### What the task requires
Please reproduce the data in its entirety, word for word.

Stored data entries:
/-- Settles O12: both are SBC's difference, SUB with no borrow. -/
theorem subAndSbcBorrowFlags : Obligations.SubAndSbcBorrowFlags := by
  unfold Obligations.SubAndSbcBorrowFlags
  intro i v c reads bytes s h
  obtain ⟨k, rfl, enc, t, run, done⟩ : ∃ k : Bool, c = k.toNat ∧ encode i = bytes ∧
      ∃ t, exec i s = .next t ∧ AluDone s t (sbc8 (s.readReg .a) v k) reads := by
    obtain ⟨sub, rfl⟩ | ⟨sbc, rfl⟩ := h
    · refine ⟨false, rfl, ?_⟩
      rw [← sub8_eq_sbc8]
      exact AluOperand.done (op := .sub) sub
    · exact ⟨s.flag .c, rfl, AluOperand.done (op := .sbc) sbc⟩
  rw [sbc8_eq] at done
  exact ⟨enc, t, run, done.a, done.z, done.n, done.h, done.c, done.st, done.fr⟩

/-- Settles O13: the three operations share their flags but for H. -/
theorem logicalOperationsAndTheirFlags : Obligations.LogicalOperationsAndTheirFlags := by
  unfold Obligations.LogicalOperationsAndTheirFlags
  intro i v r isAnd reads bytes s h
  obtain ⟨enc, t, run, done⟩ : encode i = bytes ∧
      ∃ t, exec i s = .next t ∧ AluDone s t (logicResult r isAnd) reads := by
    obtain ⟨and, rfl, rfl⟩ | ⟨xor, rfl, rfl⟩ | ⟨or, rfl, rfl⟩ := h
    · exact AluOperand.done (op := .and) and
    · exact AluOperand.done (op := .xor) xor
    · exact AluOperand.done (op := .or) or
  exact ⟨enc, t, run, done.a, done.z, done.n, done.h, done.c, done.st, done.fr⟩

/-- Settles O14: CP is the subtraction's flags with A as the result. -/
theorem compareKeepsA : Obligations.CompareKeepsA := by
  unfold Obligations.CompareKeepsA
  intro i v reads bytes s h
  obtain ⟨enc, t, run, done⟩ := AluOperand.done (op := .cp) h
  rw [aluPrimitive, cp8_eq] at done
  exact ⟨enc, t, run, done.a, done.z, done.n, done.h, done.c, done.st, done.fr⟩

/-- Settles O15: both are a read-modify-write of the operand that gives C no value. -/
theorem incAndDecKeepCarry : Obligations.IncAndDecKeepCarry := by
  unfold Obligations.IncAndDecKeepCarry
  intro i dst dec r s h
  obtain ⟨enc, t, run, done⟩ : encode i = [0b00#2 ++ dst.code ++ (0b10#2 ++ BitVec.ofBool dec)] ∧
      ∃ t, exec i s = .next t ∧ Modified s t dst (unitResult (s.readLoc dst) r dec) := by
    obtain ⟨hi, rfl, rfl⟩ | ⟨hi, rfl, rfl⟩ := h
    · rw [← increment_eq]
      exact ⟨encode_of_form hi, _, exec_of_form hi s, modifyLoc_done increment dst s⟩
    · rw [← decrement_eq]
      exact ⟨encode_of_form hi, _, exec_of_form hi s, modifyLoc_done decrement dst s⟩
  rw [unit_opcode] at enc
  exact ⟨enc, t, run, done.z, done.n, done.h, done.c, done.o, done.reg, done.mem⟩

/-- Settles O16: the correction splits on N. -/
theorem daaAppliesTheCorrection : Obligations.DaaAppliesTheCorrection := by
  unfold Obligations.DaaAppliesTheCorrection
  intro s
  have done := decimalAdjust_done s
  refine ⟨rfl, _, rfl, fun addition => ?add, fun subtraction => ?sub, ?zero, done.h, done.n, done.st,
    done.changesOnlyAf⟩
  case add =>
    rw [addition, daa8_addition] at done
    exact ⟨done.a, done.c⟩
  case sub =>
    rw [subtraction, daa8_subtraction] at done
    exact ⟨done.a, done.c⟩
  case zero =>
    rw [done.a]
    exact done.z

/-- Settles O17: each is a write of its result to A, or of flags alone. -/
theorem flagOnlyOperations : Obligations.FlagOnlyOperations := by
  unfold Obligations.FlagOnlyOperations
  intro s
  refine ⟨⟨rfl, _, rfl, ?cpl⟩, ⟨rfl, _, rfl, ?scf⟩, ⟨rfl, _, rfl, ?ccf⟩⟩
  case cpl =>
    have done := accResult_done ⟨~~~(s.readReg .a), ⟨none, some true, some true, none⟩⟩ s
    exact ⟨done.a, done.z, done.n, done.h, done.c, done.st, done.changesOnlyAf⟩
  case scf =>
    have done := writeFlags_done ⟨none, some false, some false, some true⟩ s
    exact ⟨done.a, done.z, done.n, done.h, done.c, done.st, done.changesOnlyAf⟩
  case ccf =>
    have done := writeFlags_done ⟨none, some false, some false, some (!s.flag .c)⟩ s
    exact ⟨done.a, done.z, done.n, done.h, done.c, done.st, done.changesOnlyAf⟩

### Task response
/-- Settles O12: both are SBC's difference, SUB with no borrow. -/
theorem subAndSbcBorrowFlags : Obligations.SubAndSbcBorrowFlags := by
  unfold Obligations.SubAndSbcBorrowFlags
  intro i v c reads bytes s h
  obtain ⟨k, rfl, enc, t, run, done⟩ : ∃ k : Bool, c = k.toNat ∧ encode i = bytes ∧
      ∃ t, exec i s = .next t ∧ AluDone s t (sbc8 (s.readReg .a) v k) reads := by
    obtain ⟨sub, rfl⟩ | ⟨sbc, rfl⟩ := h
    · refine ⟨false, rfl, ?_⟩
      rw [← sub8_eq_sbc8]
      exact AluOperand.done (op := .sub) sub
    · exact ⟨s.flag .c, rfl, AluOperand.done (op := .sbc) sbc⟩
  rw [sbc8_eq] at done
  exact ⟨enc, t, run, done.a, done.z, done.n, done.h, done.c, done.st, done.fr⟩

/-- Settles O13: the three operations share their flags but for H. -/
theorem logicalOperationsAndTheirFlags : Obligations.LogicalOperationsAndTheirFlags := by
  unfold Obligations.LogicalOperationsAndTheirFlags
  intro i v r isAnd reads bytes s h
  obtain ⟨enc, t, run, done⟩ : encode i = bytes ∧
      ∃ t, exec i s = .next t ∧ AluDone s t (logicResult r isAnd) reads := by
    obtain ⟨and, rfl, rfl⟩ | ⟨xor, rfl, rfl⟩ | ⟨or, rfl, rfl⟩ := h
    · exact AluOperand.done (op := .and) and
    · exact AluOperand.done (op := .xor) xor
    · exact AluOperand.done (op := .or) or
  exact ⟨enc, t, run, done.a, done.z, done.n, done.h, done.c, done.st, done.fr⟩

/-- Settles O14: CP is the subtraction's flags with A as the result. -/
theorem compareKeepsA : Obligations.CompareKeepsA := by
  unfold Obligations.CompareKeepsA
  intro i v reads bytes s h
  obtain ⟨enc, t, run, done⟩ := AluOperand.done (op := .cp) h
  rw [aluPrimitive, cp8_eq] at done
  exact ⟨enc, t, run, done.a, done.z, done.n, done.h, done.c, done.st, done.fr⟩

/-- Settles O15: both are a read-modify-write of the operand that gives C no value. -/
theorem incAndDecKeepCarry : Obligations.IncAndDecKeepCarry := by
  unfold Obligations.IncAndDecKeepCarry
  intro i dst dec r s h
  obtain ⟨enc, t, run, done⟩ : encode i = [0b00#2 ++ dst.code ++ (0b10#2 ++ BitVec.ofBool dec)] ∧
      ∃ t, exec i s = .next t ∧ Modified s t dst (unitResult (s.readLoc dst) r dec) := by
    obtain ⟨hi, rfl, rfl⟩ | ⟨hi, rfl, rfl⟩ := h
    · rw [← increment_eq]
      exact ⟨encode_of_form hi, _, exec_of_form hi s, modifyLoc_done increment dst s⟩
    · rw [← decrement_eq]
      exact ⟨encode_of_form hi, _, exec_of_form hi s, modifyLoc_done decrement dst s⟩
  rw [unit_opcode] at enc
  exact ⟨enc, t, run, done.z, done.n, done.h, done.c, done.o, done.reg, done.mem⟩

/-- Settles O16: the correction splits on N. -/
theorem daaAppliesTheCorrection : Obligations.DaaAppliesTheCorrection := by
  unfold Obligations.DaaAppliesTheCorrection
  intro s
  have done := decimalAdjust_done s
  refine ⟨rfl, _, rfl, fun addition => ?add, fun subtraction => ?sub, ?zero, done.h, done.n, done.st,
    done.changesOnlyAf⟩
  case add =>
    rw [addition, daa8_addition] at done
    exact ⟨done.a, done.c⟩
  case sub =>
    rw [subtraction, daa8_subtraction] at done
    exact ⟨done.a, done.c⟩
  case zero =>
    rw [done.a]
    exact done.z

/-- Settles O17: each is a write of its result to A, or of flags alone. -/
theorem flagOnlyOperations : Obligations.FlagOnlyOperations := by
  unfold Obligations.FlagOnlyOperations
  intro s
  refine ⟨⟨rfl, _, rfl, ?cpl⟩, ⟨rfl, _, rfl, ?scf⟩, ⟨rfl, _, rfl, ?ccf⟩⟩
  case cpl =>
    have done := accResult_done ⟨~~~(s.readReg .a), ⟨none, some true, some true, none⟩⟩ s
    exact ⟨done.a, done.z, done.n, done.h, done.c, done.st, done.changesOnlyAf⟩
  case scf =>
    have done := writeFlags_done ⟨none, some false, some false, some true⟩ s
    exact ⟨done.a, done.z, done.n, done.h, done.c, done.st, done.changesOnlyAf⟩
  case ccf =>
    have done := writeFlags_done ⟨none, some false, some false, some (!s.flag .c)⟩ s
    exact ⟨done.a, done.z, done.n, done.h, done.c, done.st, done.changesOnlyAf⟩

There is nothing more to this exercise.